Understanding the Phases of Acting out Behavior can be helpful information in interrupting your child’s meltdown cycle before it gets to the peak, which I like to call HULK mode. Managing your child’s behavior appropriately in the early/Bruce Banner phases will prevent serious behaviors from occurring. Phases one through four are the phases to teach replacement behaviors (I can use my words vs hit a peer if they have what I want) and calming/coping strategies. During the peak, de-escalation, and recovery phases, the focus is on safety, re-entry, and following up.
- Phase One: Calm – The child is calm and cooperative. During phase one, focus on praising the positive behavior that is displayed. For example, “I like how you asked Shelly if you could use the blue block to build your tower.” This is the time where you should teach skills that can be used in challenging situations. Examples: Coping plan, social stories, Incredible 5 Point Scale, Zones of Regulation, how to ask for a break/for help, etc.
- Phase Two: Trigger – The child experiences a series of unresolved conflicts or problems. During the trigger phase, focus on prevention and redirection, increase the opportunities for success, and reinforce what you have taught your child.
- Phase Three: Agitation – The child exhibits an increase in unfocused behavior. This can look like a child becoming more active, or more withdrawn. During this phase, focus on reducing anxiety; provide the child with space while maintaining close proximity.
- Phase Four: Acceleration – The child may be off-task/non-compliant, provoking, threatening/intimidating, questioning and arguing, whining and crying, display avoidance and escape. During acceleration, focus on safety. Avoid negotiating and “disengage” from the child. Escalation is likely to run its course at this point. Remove all triggering and competing (things that will continue upsetting the child) maintaining factors.
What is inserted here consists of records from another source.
-- ==== Sys2Proof/Laws/Kept/Ops.lean ====
section
/-!
SUPPORT. Every operation of Machine/Ops.lean leaves the queue and keeps the tables in canonical form.
-/

set_option linter.unreachableTactic false
set_option linter.unusedTactic false
set_option linter.unusedVariables false

namespace Sys2Proof.Machine

theorem State.setR_kept {r : State} (s : State) (f : Field) (i v : Nat) (h0 : Kept r s) : Kept r (State.setR s f i v) :=
  State.modRegs_kept h0 fun m hm => Map.sorted_set _ m _ _ hm

theorem State.resetR_kept {r₀ : State} (s : State) (f : Field) (i : Nat) (h0 : Kept r₀ s) : Kept r₀ (State.resetR s f i) := by
  unfold State.resetR
  repeat' (first | with_reducible assumption | (intro t; first | (with_reducible refine Kept.cut t ?_ ?_; unfold t) | beta_reduce | skip) | with_reducible apply State.setR_kept | with_reducible apply Kept.ite | with_reducible apply Kept.fold | with_reducible apply Kept.fold2 | with_reducible apply Kept.fold1 | (lift_lets; intro t; first | (with_reducible refine Kept.cut t ?_ ?_; unfold t) | skip) | dsimp -zeta only | split | dsimp +zetaDelta only)

theorem State.satAdd_kept {r₀ : State} (s : State) (f : Field) (i n : Nat) (h0 : Kept r₀ s) : Kept r₀ (State.satAdd s f i n) := by
  unfold State.satAdd
  repeat' (first | with_reducible assumption | (intro t; first | (with_reducible refine Kept.cut t ?_ ?_; unfold t) | beta_reduce | skip) | with_reducible apply State.setR_kept | with_reducible apply Kept.ite | with_reducible apply Kept.fold | with_reducible apply Kept.fold2 | with_reducible apply Kept.fold1 | (lift_lets; intro t; first | (with_reducible refine Kept.cut t ?_ ?_; unfold t) | skip) | dsimp -zeta only | split | dsimp +zetaDelta only)

theorem State.wrapAdd_kept {r₀ : State} (s : State) (f : Field) (i n : Nat) (h0 : Kept r₀ s) : Kept r₀ (State.wrapAdd s f i n) := by
  unfold State.wrapAdd
  repeat' (first | with_reducible assumption | (intro t; first | (with_reducible refine Kept.cut t ?_ ?_; unfold t) | beta_reduce | skip) | with_reducible apply State.setR_kept | with_reducible apply Kept.ite | with_reducible apply Kept.fold | with_reducible apply Kept.fold2 | with_reducible apply Kept.fold1 | (lift_lets; intro t; first | (with_reducible refine Kept.cut t ?_ ?_; unfold t) | skip) | dsimp -zeta only | split | dsimp +zetaDelta only)

theorem State.setEach_kept {r₀ : State} (s : State) (f : Field) (is : List Nat) (v : Nat) (h0 : Kept r₀ s) : Kept r₀ (State.setEach s f is v) := by
  unfold State.setEach
  repeat' (first | with_reducible assumption | (intro t; first | (with_reducible refine Kept.cut t ?_ ?_; unfold t) | beta_reduce | skip) | with_reducible apply State.setR_kept | with_reducible apply Kept.ite | with_reducible apply Kept.fold | with_reducible apply Kept.fold2 | with_reducible apply Kept.fold1 | (lift_lets; intro t; first | (with_reducible refine Kept.cut t ?_ ?_; unfold t) | skip) | dsimp -zeta only | split | dsimp +zetaDelta only)

theorem State.resetFields_kept {r₀ : State} (s : State) (fs : List Field) (i : Nat) (h0 : Kept r₀ s) : Kept r₀ (State.resetFields s fs i) := by
  unfold State.resetFields
  repeat' (first | with_reducible assumption | (intro t; first | (with_reducible refine Kept.cut t ?_ ?_; unfold t) | beta_reduce | skip) | with_reducible apply State.resetR_kept | with_reducible apply Kept.ite | with_reducible apply Kept.fold | with_reducible apply Kept.fold2 | with_reducible apply Kept.fold1 | (lift_lets; intro t; first | (with_reducible refine Kept.cut t ?_ ?_; unfold t) | skip) | dsimp -zeta only | split | dsimp +zetaDelta only)

theorem State.resetRange_kept {r : State} (s : State) (fs : List Field) (lo n : Nat) (h0 : Kept r s) : Kept r (State.resetRange s fs lo n) :=
  State.modRegs_kept h0 fun m hm => Map.sortedFrom_filter _ m _ hm

theorem State.markCommit_kept {r₀ : State} (s : State) (f : Field) (i : Nat) (h0 : Kept r₀ s) : Kept r₀ (State.markCommit s f i) := by
  unfold State.markCommit
  repeat' (first | with_reducible assumption | (intro t; first | (with_reducible refine Kept.cut t ?_ ?_; unfold t) | beta_reduce | skip) | with_reducible apply State.setR_kept | with_reducible apply Kept.ite | with_reducible apply Kept.fold | with_reducible apply Kept.fold2 | with_reducible apply Kept.fold1 | (lift_lets; intro t; first | (with_reducible refine Kept.cut t ?_ ?_; unfold t) | skip) | dsimp -zeta only | split | dsimp +zetaDelta only)

theorem State.draw_kept {r₀ : State} (s : State) (h0 : Kept r₀ s) : Kept r₀ (State.draw s) := by
  unfold State.draw
  repeat' (first | with_reducible assumption | (intro t; first | (with_reducible refine Kept.cut t ?_ ?_; unfold t) | beta_reduce | skip) | with_reducible apply State.modFree_kept | with_reducible apply Kept.ite | with_reducible apply Kept.fold | with_reducible apply Kept.fold2 | with_reducible apply Kept.fold1 | (lift_lets; intro t; first | (with_reducible refine Kept.cut t ?_ ?_; unfold t) | skip) | dsimp -zeta only | split | dsimp +zetaDelta only)

theorem State.irqEdge_kept {r₀ : State} (s : State) (n : Nat) (h0 : Kept r₀ s) : Kept r₀ (State.irqEdge s n) := by
  unfold State.irqEdge
  repeat' (first | with_reducible assumption | (intro t; first | (with_reducible refine Kept.cut t ?_ ?_; unfold t) | beta_reduce | skip) | with_reducible apply State.satAdd_kept | with_reducible apply State.setR_kept | with_reducible apply Kept.ite | with_reducible apply Kept.fold | with_reducible apply Kept.fold2 | with_reducible apply Kept.fold1 | (lift_lets; intro t; first | (with_reducible refine Kept.cut t ?_ ?_; unfold t) | skip) | dsimp -zeta only | split | dsimp +zetaDelta only)

theorem State.irqLevel_kept {r₀ : State} (s : State) (n : Nat) (v : Bool) (h0 : Kept r₀ s) : Kept r₀ (State.irqLevel s n v) := by
  unfold State.irqLevel
  repeat' (first | with_reducible assumption | (intro t; first | (with_reducible refine Kept.cut t ?_ ?_; unfold t) | beta_reduce | skip) | with_reducible apply State.setR_kept | with_reducible apply Kept.ite | with_reducible apply Kept.fold | with_reducible apply Kept.fold2 | with_reducible apply Kept.fold1 | (lift_lets; intro t; first | (with_reducible refine Kept.cut t ?_ ?_; unfold t) | skip) | dsimp -zeta only | split | dsimp +zetaDelta only)

theorem State.enterSt_kept {r₀ : State} (s : State) (f : Field) (i v src : Nat) (fin : List Nat) (h0 : Kept r₀ s) : Kept r₀ (State.enterSt s f i v src fin) := by
  unfold State.enterSt
  repeat' (first | with_reducible assumption | (intro t; first | (with_reducible refine Kept.cut t ?_ ?_; unfold t) | beta_reduce | skip) | with_reducible apply State.irqEdge_kept | with_reducible apply State.setR_kept | with_reducible apply Kept.ite | with_reducible apply Kept.fold | with_reducible apply Kept.fold2 | with_reducible apply Kept.fold1 | (lift_lets; intro t; first | (with_reducible refine Kept.cut t ?_ ?_; unfold t) | skip) | dsimp -zeta only | split | dsimp +zetaDelta only)

theorem State.pgeSt_kept {r₀ : State} (s : State) (n v : Nat) (h0 : Kept r₀ s) : Kept r₀ (State.pgeSt s n v) := by
  unfold State.pgeSt
  repeat' (first | with_reducible assumption | (intro t; first | (with_reducible refine Kept.cut t ?_ ?_; unfold t) | beta_reduce | skip) | with_reducible apply State.enterSt_kept | with_reducible apply Kept.ite | with_reducible apply Kept.fold | with_reducible apply Kept.fold2 | with_reducible apply Kept.fold1 | (lift_lets; intro t; first | (with_reducible refine Kept.cut t ?_ ?_; unfold t) | skip) | dsimp -zeta only | split | dsimp +zetaDelta only)

theorem State.fceSt_kept {r₀ : State} (s : State) (n v : Nat) (h0 : Kept r₀ s) : Kept r₀ (State.fceSt s n v) := by
  unfold State.fceSt
  repeat' (first | with_reducible assumption | (intro t; first | (with_reducible refine Kept.cut t ?_ ?_; unfold t) | beta_reduce | skip) | with_reducible apply State.enterSt_kept | with_reducible apply Kept.ite | with_reducible apply Kept.fold | with_reducible apply Kept.fold2 | with_reducible apply Kept.fold1 | (lift_lets; intro t; first | (with_reducible refine Kept.cut t ?_ ?_; unfold t) | skip) | dsimp -zeta only | split | dsimp +zetaDelta only)

theorem State.mspSt_kept {r₀ : State} (s : State) (m v : Nat) (h0 : Kept r₀ s) : Kept r₀ (State.mspSt s m v) := by
  unfold State.mspSt
  repeat' (first | with_reducible assumption | (intro t; first | (with_reducible refine Kept.cut t ?_ ?_; unfold t) | beta_reduce | skip) | with_reducible apply State.enterSt_kept | with_reducible apply Kept.ite | with_reducible apply Kept.fold | with_reducible apply Kept.fold2 | with_reducible apply Kept.fold1 | (lift_lets; intro t; first | (with_reducible refine Kept.cut t ?_ ?_; unfold t) | skip) | dsimp -zeta only | split | dsimp +zetaDelta only)

theorem State.tioSt_kept {r₀ : State} (s : State) (b v : Nat) (h0 : Kept r₀ s) : Kept r₀ (State.tioSt s b v) := by
  unfold State.tioSt
  repeat' (first | with_reducible assumption | (intro t; first | (with_reducible refine Kept.cut t ?_ ?_; unfold t) | beta_reduce | skip) | with_reducible apply State.enterSt_kept | with_reducible apply Kept.ite | with_reducible apply Kept.fold | with_reducible apply Kept.fold2 | with_reducible apply Kept.fold1 | (lift_lets; intro t; first | (with_reducible refine Kept.cut t ?_ ?_; unfold t) | skip) | dsimp -zeta only | split | dsimp +zetaDelta only)

theorem State.dclSt_kept {r₀ : State} (s : State) (l v : Nat) (h0 : Kept r₀ s) : Kept r₀ (State.dclSt s l v) := by
  unfold State.dclSt
  repeat' (first | with_reducible assumption | (intro t; first | (with_reducible refine Kept.cut t ?_ ?_; unfold t) | beta_reduce | skip) | with_reducible apply State.enterSt_kept | with_reducible apply Kept.ite | with_reducible apply Kept.fold | with_reducible apply Kept.fold2 | with_reducible apply Kept.fold1 | (lift_lets; intro t; first | (with_reducible refine Kept.cut t ?_ ?_; unfold t) | skip) | dsimp -zeta only | split | dsimp +zetaDelta only)

theorem State.lpxSt_kept {r₀ : State} (s : State) (n v : Nat) (h0 : Kept r₀ s) : Kept r₀ (State.lpxSt s n v) := by
  unfold State.lpxSt
  repeat' (first | with_reducible assumption | (intro t; first | (with_reducible refine Kept.cut t ?_ ?_; unfold t) | beta_reduce | skip) | with_reducible apply State.enterSt_kept | with_reducible apply Kept.ite | with_reducible apply Kept.fold | with_reducible apply Kept.fold2 | with_reducible apply Kept.fold1 | (lift_lets; intro t; first | (with_reducible refine Kept.cut t ?_ ?_; unfold t) | skip) | dsimp -zeta only | split | dsimp +zetaDelta only)

theorem State.cpySt_kept {r₀ : State} (s : State) (k v : Nat) (h0 : Kept r₀ s) : Kept r₀ (State.cpySt s k v) := by
  unfold State.cpySt
  repeat' (first | with_reducible assumption | (intro t; first | (with_reducible refine Kept.cut t ?_ ?_; unfold t) | beta_reduce | skip) | with_reducible apply State.enterSt_kept | with_reducible apply Kept.ite | with_reducible apply Kept.fold | with_reducible apply Kept.fold2 | with_reducible apply Kept.fold1 | (lift_lets; intro t; first | (with_reducible refine Kept.cut t ?_ ?_; unfold t) | skip) | dsimp -zeta only | split | dsimp +zetaDelta only)

theorem raiseIn_sorted (m : Map EventRec) (key time sev detail : Nat) (h : Map.sortedFrom 0 m = true) :
    Map.sortedFrom 0 (raiseIn m key time sev detail) = true := by
  unfold raiseIn
  split <;> exact Map.sortedFrom_put _ _ _ _ h (Nat.zero_le _)

theorem State.raise_kept {r : State} (s : State) (source code sev detail : Nat) (h0 : Kept r s) : Kept r (State.raise s source code sev detail) :=
  State.modEvents_kept h0 fun m hm => raiseIn_sorted m _ _ _ _ hm

theorem State.respond_kept {r₀ : State} (s : State) (data status : Nat) (poison : Bool) (h0 : Kept r₀ s) : Kept r₀ (State.respond s data status poison) := by
  unfold State.respond
  repeat' (first | with_reducible assumption | (intro t; first | (with_reducible refine Kept.cut t ?_ ?_; unfold t) | beta_reduce | skip) | with_reducible apply State.modResp_kept | with_reducible apply Kept.ite | with_reducible apply Kept.fold | with_reducible apply Kept.fold2 | with_reducible apply Kept.fold1 | (lift_lets; intro t; first | (with_reducible refine Kept.cut t ?_ ?_; unfold t) | skip) | dsimp -zeta only | split | dsimp +zetaDelta only)

theorem State.decodeError_kept {r₀ : State} (s : State) (source addr req : Nat) (h0 : Kept r₀ s) : Kept r₀ (State.decodeError s source addr req) := by
  unfold State.decodeError
  repeat' (first | with_reducible assumption | (intro t; first | (with_reducible refine Kept.cut t ?_ ?_; unfold t) | beta_reduce | skip) | with_reducible apply State.raise_kept | with_reducible apply State.respond_kept | with_reducible apply Kept.ite | with_reducible apply Kept.fold | with_reducible apply Kept.fold2 | with_reducible apply Kept.fold1 | (lift_lets; intro t; first | (with_reducible refine Kept.cut t ?_ ?_; unfold t) | skip) | dsimp -zeta only | split | dsimp +zetaDelta only)

end Sys2Proof.Machine
end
- Phase Five: PEAK – The child may hit, throw, bite, swear, kick, cry, etc. During the peak phase, focus on safety. This is NOT the time to talk, direct, problem solve, or negotiate.
- Phase Six: De-Escalation – The child may display: denial, blaming others, sleeping, social withdrawal, avoidance or discussion. During this phase, focus on reintegration strategies. Avoid nagging/blaming, remove excess attention, and monitor potential re-escalation.
- Phase Seven: Recovery – The child displays eagerness to participate in activities and reluctance to discuss the situation. Focus on assisting the child in returning to normal routines/activities and returning to phase one. Follow through on consequences and debriefing.
If your child gets to Phase 5, remain calm! Take deep breaths and use a soft/low volume voice when speaking to your child. If you raise your voice, your child will likely raise theirs too which can add to the meltdown. Portraying a calm demeanor can help calm your child and reduce the length of time the meltdown occurs. Do not take the meltdown personally! Instead, focus on what skills you can teach your child when they are calm. Most importantly, if you told your child for example, they were going to have a time away or lose electronics due to their behavior choices, follow through on the consequences! If you do not follow through with the consequences, you can be inadvertently reinforcing your child’s negative behaviors.